YOUR ASSIGNMENT:
Beginning at the top of the listing, repeat each line exactly until the line with "Change one pool. -/" has been repeated too.

+++

-- ==== Sys2Proof/Machine/LayoutOps.lean ====
section
/-! DEFINITION. Operations of the layout (R202 to R232): pools and placement, check arithmetic, stripe locks, the larder's
versions, the intent journal and the bitmap. -/
namespace Sys2Proof.Machine

/-! ### Pools and members (R202 to R210, R238) -/

/-- One pool. -/
def State.pool (s : State) (n : Nat) : Pool := tget {} s.layout.pools n

/-- Change one pool. -/
def State.updPool (n : Nat) (f : Pool → Pool) (s : State) : State :=
  s.updLayout fun l => { l with pools := tmod {} n f l.pools }

/-- A geometry of a pool (R203, R207): the one in force, or the target of a reshape (R268). -/
structure Geom where
  /-- data chunks of a stripe -/
  k : Nat
  /-- check chunks of a stripe -/
  m : Nat
  /-- members -/
  width : Nat
  /-- least spare positions of a row -/
  spareMin : Nat
  /-- permutations, as a power of 2 -/
  permLog2 : Nat
  /-- member slots by member index -/
  slots : List Nat
  /-- the permutation table -/
  perm : Bytes
  deriving DecidableEq, Repr

/-- A stripe number with bit [63] set names the new geometry of a reshape (R258). -/
def inNew (stripe : Nat) : Bool := decide (2 ^ 63 ≤ stripe)

/-- W = K + M. -/
def Geom.w (g : Geom) : Nat := g.k + g.m

/-- G, the stripes of a row: (WIDTH - SPARE_MIN) / W. -/
def Geom.g (g : Geom) : Nat := (g.width - g.spareMin) / max 1 g.w

/-- SLAB_STRIPES = 16,384 / K rounded up (R208). -/
def Geom.slabStripes (g : Geom) : Nat := ceilDiv 16384 (max 1 g.k)

/-- Slots of a 64-bit member mask, ascending: member index i is the i-th (R204). -/
def maskSlots (mask : Nat) : List Nat := (List.range 64).filter fun i => mask.testBit i

/-- The member slots of a pool by member index (R204). -/
def State.memberSlots (s : State) (n : Nat) : List Nat := maskSlots (s.word (oid 5 2 n))

/-- The geometry of a pool that a stripe number belongs to. -/
def State.geom (s : State) (n : Nat) (new : Bool) : Geom :=
  if new then { k := s.reshapeCfgK n, m := s.reshapeCfgM n, width := s.reshapeCfgWidth n, spareMin := s.reshapeCfgSpareMin n
                permLog2 := s.reshapeCfgPermLog2 n, slots := maskSlots (s.word (oid 5 11 n)), perm := (tfind s.blobs (oid 5 12 n)).getD [] }
  else { k := s.poolCfgK n, m := s.poolCfgM n, width := s.poolCfgWidth n, spareMin := s.poolCfgSpareMin n
         permLog2 := s.poolCfgPermLog2 n, slots := s.memberSlots n, perm := (tfind s.blobs (oid 5 4 n)).getD [] }

/-- The pool a slot belongs to. -/
def State.poolOfSlot (s : State) (slot : Nat) : Option Nat := (List.range 8).find? fun n =>
  (s.word (oid 5 2 n)).testBit slot || ((s.pool n).reshape.isSome && (s.word (oid 5 11 n)).testBit slot)

/-- The state of a member: 0 PRESENT, 1 MISSING, 2 LISTED, 3 FAILED_UNLISTED (R238). -/
def State.memberState (s : State) (n slot : Nat) : Nat := tget 0 (s.pool n).members slot

/-- The failure domain of a slot (R204). -/
def State.domainOf (s : State) (slot : Nat) : Nat :=
  match tfind s.blobs (oid 5 3 0) with
  | some b => leNat b / 16 ^ slot % 16
  | none => slot / 4

/-- The slot at row position p of row r (R207, R209). -/
def Geom.slotAt (g : Geom) (r p : Nat) : Nat := g.slots.getD ((g.perm.getD (64 * (r % 2 ^ g.permLog2) + p) 0).toNat) 0

/-- The relocation targets of a row after one more change (R210, R240): an assignment stands while its member is listed and its target
PRESENT; the other listed members that hold stripe positions take, in list order, the PRESENT spare members left, lowest position first. -/
def rowAssign (held spares : List Nat) (old : List (Nat × Nat)) (change : List Nat × List Nat) : List (Nat × Nat) :=
  let kept := old.filter fun e => change.1.contains e.1 && !change.2.contains e.2
  change.1.foldl (fun acc x =>
    if !held.contains x || acc.any (fun e => e.1 = x) then acc
    else match spares.find? fun y => !change.2.contains y && !(acc.any fun e => e.2 = y) with
      | some y => acc ++ [(x, y)]
      | none => acc) kept

/-- The relocation targets of a row: (listed member, target) pairs, every change since the list was last empty applied in turn. -/
def State.rowTargets (s : State) (n r : Nat) (new : Bool) : List (Nat × Nat) :=
  let g := s.geom n new
  let used := g.g * g.w
  let held := (List.range used).map (g.slotAt r)
  let spares := (List.range (g.width - used)).map fun e => g.slotAt r (used + e)
  (s.pool n).relocLog.foldr (fun c acc => rowAssign held spares acc c) []

/-- The relocation target of a member's chunk in a row. -/
def State.relocTarget (s : State) (n r : Nat) (new : Bool) (slot : Nat) : Option Nat :=
  ((s.rowTargets n r new).find? fun x => x.1 = slot).map (·.2)

/-- The row of a stripe and its place in the row (R209). -/
def State.rowOf (s : State) (n stripe : Nat) : Nat × Nat :=
  let g := max 1 (s.geom n (inNew stripe)).g
  (stripe % 2 ^ 63 / g, stripe % 2 ^ 63 % g)

/-- The member slot that stripe position p has by the permutation alone. -/
def State.homeOf (s : State) (n stripe p : Nat) : Nat :=
  let ri := s.rowOf n stripe
  let g := s.geom n (inNew stripe)
  g.slotAt ri.1 (ri.2 * g.w + p)

/-- A row group of a returning member holds current contents: its bit is clear, or it has been resynchronised (R253). -/
def State.groupCurrent (s : State) (n slot group : Nat) : Bool :=
  (s.pool n).returning.contains slot && (!(s.pool n).bitmap.contains group || (s.pool n).resynced.contains (64 * group + slot))

/-- The slot that holds stripe position p now: its PRESENT member, the target of a LISTED member's rebuilt chunk, a returning member where
its contents are current, or the replacement of an unlisted member where its chunk has been rebuilt; none where the position is missing
(R238, R242, R253, R254). -/
def State.chunkSlot (s : State) (n stripe p : Nat) : Option Nat :=
  let home := s.homeOf n stripe p
  let r := (s.rowOf n stripe).1
  match s.memberState n home with
  | 0 => some home
  | 1 => if s.groupCurrent n home (r / 1024) then some home else none
  | 2 => if (s.pool n).rebuilt.contains (home, stripe) then s.relocTarget n r (inNew stripe) home else none
  | _ => if (s.pool n).replacing.contains home && (s.pool n).rebuilt.contains (home, stripe) then some home else none

/-- The drive LBA of block b of the chunks of a row (R209). -/
def rowLba (r b : Nat) : Nat := 262144 + 16 * r + b

/-- Stripe, data chunk and block row of stored block o of slab q (R209). -/
def State.place (s : State) (n : Nat) (new : Bool) (q o : Nat) : Nat × Nat × Nat :=
  let g := s.geom n new
  let k := max 1 g.k
  ((if new then 2 ^ 63 else 0) + q * g.slabStripes + o / 16 / k, o / 16 % k, o % 16)

/-- The ownership-map record of a stored block of a namespace (R176, R208). -/
def State.recordOf (s : State) (h blk : Nat) : Nat := (s.ns h).mapBase + blk / 262144

/-- The slab of a stored block, none where the slab map has none. -/
def State.slabOf (s : State) (h blk : Nat) : Option Nat := tfind (s.pool (s.ns h).pool).slabs (s.recordOf h blk)

/-- Stripe, data chunk and block row of a stored block of a namespace: in the new geometry once a reshape has committed its extent. -/
def State.placeBlk (s : State) (h blk : Nat) : Option (Nat × Nat × Nat) :=
  let n := (s.ns h).pool
  (s.slabOf h blk).map fun q => s.place n ((s.pool n).migrated.contains (s.recordOf h blk)) q (blk % 262144)

/-- The record whose slab holds a stripe, and the extent's namespace and number. -/
def State.stripeExtent (s : State) (n stripe : Nat) : Option (Nat × Extent) :=
  let q := stripe % 2 ^ 63 / max 1 (s.geom n (inNew stripe)).slabStripes
  ((s.pool n).slabs.find? fun e => decide (e.2 = q) && ((s.pool n).migrated.contains e.1 == inNew stripe)).map fun e =>
    (e.1, tget {} s.cons.extents e.1)

/-- The stored block at data chunk j, block row b of a stripe that extent `x` has in its slab, none for a chunk beyond the 16,384th of
the slab (R208). -/
def State.blkOfExtent (s : State) (n : Nat) (x : Extent) (stripe j b : Nat) : Option (Nat × Nat) :=
  let g := s.geom n (inNew stripe)
  let d := stripe % 2 ^ 63 % max 1 g.slabStripes * g.k + j
  if d < 16384 ∧ j < g.k then some (x.handle, x.extNo * 262144 + 16 * d + b) else none

/-- The stored block at data chunk j, block row b of a stripe: namespace handle and stored block, none where the slab holds no extent. -/
def State.blkAt (s : State) (n stripe j b : Nat) : Option (Nat × Nat) :=
  match s.stripeExtent n stripe with
  | some (_, x) => s.blkOfExtent n x stripe j b
  | none => none

/-- The stripes of the pool's slabs that hold extents. -/
def State.stripesOf (s : State) (n : Nat) : List Nat :=
  ((s.pool n).slabs.map fun e =>
    let new := (s.pool n).migrated.contains e.1
    let ss := (s.geom n new).slabStripes
    (List.range ss).map fun i => (if new then 2 ^ 63 else 0) + e.2 * ss + i).flatten

/-- A pool is online: POOL_CFG.STATE 0b10 or 0b11 (R203). -/
def State.poolOnline (s : State) (n : Nat) : Bool := decide (2 ≤ (s.pool n).pState)

/-- POOL_CFG_n.STATE follows the members: 0b11 while one is missing (R203, R232). -/
def State.refreshPool (n : Nat) (s : State) : State :=
  s.updPool n fun p => if p.pState < 2 then p else
    { p with pState := if p.members.isEmpty then 2 else 3 }

/-- Stripes left degraded for want of a spare: a listed member's chunk has no target (R240). -/
def State.degraded (s : State) (n : Nat) : Nat :=
  ((s.stripesOf n).filter fun st =>
    (List.range (s.geom n (inNew st)).w).any fun p =>
      let home := s.homeOf n st p
      (s.pool n).reloc.contains home && (s.relocTarget n (s.rowOf n st).1 (inNew st) home).isNone).length

/-- The members or the relocation list have changed since `old`: the change is recorded, a chunk whose target changed counts as missing
until it is rebuilt there, and DEGRADED_STRIPES is counted anew (R240). -/
def State.relist (n : Nat) (old s : State) : State :=
  let t := s.updPool n fun p => { p with relocLog := if p.reloc.isEmpty then [] else (p.reloc, tkeys p.members) :: p.relocLog }
  let keep (e : Nat × Nat) : Bool :=
    decide (t.memberState n e.1 = 3) ||
    (decide (t.memberState n e.1 = 2) && (t.relocTarget n (t.rowOf n e.2).1 (inNew e.2) e.1 == old.relocTarget n (old.rowOf n e.2).1 (inNew e.2) e.1))
  let lostNow := (t.pool n).rebuilt.filter fun e => !keep e
  let u := t.updPool n fun p => { p with
    rebuilt := p.rebuilt.filter keep
    progress := p.progress.filter fun g => !(lostNow.any fun e => decide (e.1 = g.1) && decide ((t.rowOf n e.2).1 / 1024 = g.2)) }
  (u.refreshPool n).setCounter cDegradedStripes n (u.degraded n)

/-! ### Check arithmetic (R211 to R214) -/

/-- coef(i, j): 1, α^j, α^(2j) for checks 1 to 3 (R212, R224). -/
def coef (i j : Nat) : Nat := if i = 1 then 1 else if i = 2 then gfPow j else gfPow (2 * j)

+++

ANSWER FOR THIS EXERCISE:
-- ==== Sys2Proof/Machine/LayoutOps.lean ====
section
/-! DEFINITION. Operations of the layout (R202 to R232): pools and placement, check arithmetic, stripe locks, the larder's
versions, the intent journal and the bitmap. -/
namespace Sys2Proof.Machine

/-! ### Pools and members (R202 to R210, R238) -/

/-- One pool. -/
def State.pool (s : State) (n : Nat) : Pool := tget {} s.layout.pools n

/-- Change one pool. -/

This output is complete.